Pratt's company also will feed into at-home technologies such as helper robots. Toyota already has a line of so-called partner robots. Its latest, the HSR, or Human Support Robot, debuted in June.

The HSR resembles a rolling trash can with a robotic arm extending from the top to help the elderly or infirm retrieve objects from hard-to-reach places. The goal: Allow seniors the dignity of aging in place at their own homes.

By bringing autonomous driving research in-house, Toyota is staking a claim to a field in which high-tech companies such as Google had been making inroads.

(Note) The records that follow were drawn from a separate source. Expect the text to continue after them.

-- ==== Sys2Proof/Machine/I2c.lean ====
section
/-!
DEFINITION. The I2C frame decoder (spec/45_i2c.md): I2C.INIT, I2C.STEP, I2C.EMIT, and the decoder RUN.I2C.
-/
namespace Sys2Proof.Machine

/-- `I2C.INIT` (R221). -/
def i2cInit (r : Run) : Run := r.setI2c ⟨.idle, 0#8, 0⟩

/-- START condition at index `i` (R222). -/
def i2cStartSeen (s : State) (i : Nat) : Bool :=
  stableHigh s i s.params.chI2cScl && fallingEdge s i s.params.chI2cSda

/-- STOP condition at index `i` (R223). -/
def i2cStopSeen (s : State) (i : Nat) : Bool :=
  stableHigh s i s.params.chI2cScl && risingEdge s i s.params.chI2cSda

/-- `I2C.EMIT(text)` (R228). -/
def i2cEmit (s : State) (t : Text) (r : Run) : Run := emitEvent s.params t r

/-- START re-enters Data, STOP returns to Idle, in every state (R222, R223). -/
def i2cConditions (s : State) (i : Nat) (r : Run) : Run :=
  if i2cStartSeen s i then (i2cEmit s (i2cStartText i) r).setI2c ⟨.data, 0#8, 0⟩
  else if i2cStopSeen s i then (i2cEmit s (i2cStopText i) r).setI2c { r.work.i2c with st := .idle }
  else r

/-- One data bit on a clock rising edge in Data: the eighth emits the byte and moves to Ack (R224). -/
def i2cDataBit (s : State) (i : Nat) (r : Run) : Run :=
  let acc := shiftIn r.work.i2c.acc (level s i s.params.chI2cSda)
  if r.work.i2c.bitcnt = 7 then (i2cEmit s (i2cDataText i acc.toNat) r).setI2c ⟨.ack, acc, 0⟩
  else r.setI2c ⟨.data, acc, r.work.i2c.bitcnt + 1⟩

/-- The acknowledgement bit on a clock rising edge in Ack (R225). -/
def i2cAckBit (s : State) (i : Nat) (r : Run) : Run :=
  (i2cEmit s (i2cAckText i (ackFlag (level s i s.params.chI2cSda))) r).setI2c ⟨.data, 0#8, 0⟩

/-- Clock rising edge, by the state: nothing in Idle (R224, R225). -/
def i2cClock (s : State) (i : Nat) (r : Run) : Run :=
  if risingEdge s i s.params.chI2cScl then
    match r.work.i2c.st with
    | .idle => r
    | .data => i2cDataBit s i r
    | .ack => i2cAckBit s i r
  else r

/-- `I2C.STEP(i)`: the conditions, then the clock; at most one of them fires (R227). -/
def i2cStep (s : State) (i : Nat) (r : Run) : Run := i2cClock s i (i2cConditions s i r)

/-- The decoder of RUN.I2C (R220). -/
def decodeI2c (s : State) (r : Run) : Run :=
  append s.params tailEvents (scanHalf s (i2cStep s) (i2cInit (append s.params headI2c r)))

end Sys2Proof.Machine
end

"The rapid adoption of advanced technology for the purposes of autonomous driving and connected car services means car companies have to act more like tech startups than traditional automakers," Kelley Blue Book Senior Analyst Karl Brauer said.

What's down the road?

Artificial intelligence is seen as a key to improving self-driving cars' ability to filter the reams of data collected about their surroundings by sensors. It is critical to judging the erratic behavior of pedestrians, for instance, and also can adjust self-driving cars' behavior to the mannerisms of their owners.

Pratt said it was unclear when his research would deliver technology that would make it into Toyota's production cars.

The company's mandate is to take on a multitude of ambitious projects with the understanding that most won't pan out, he said. Early results likely will feed into navigation systems that predict traffic conditions, -- advising on how traffic will be a half-hour down the road, rather than traffic conditions at the moment.

Toyota Research Institute will hire about 200 employees, with about 20 percent coming from Toyota and the rest from outside. It also will open a Tokyo office, though that timeline is still undecided.

Like several other automakers, Toyota aims to have semiautonomous vehicles on the market by 2020. Those cars would be able to merge onto highways, change lanes, pass cars and navigate to a destination by themselves.

Pratt said the race to develop artificial intelligence and autonomous cars is wide open. A late starter or even a nontechnical company such as Toyota can leapfrog to the lead.

"If the race is very long, who knows who will win?" Pratt said. "The truth is we are only at the beginning of this race."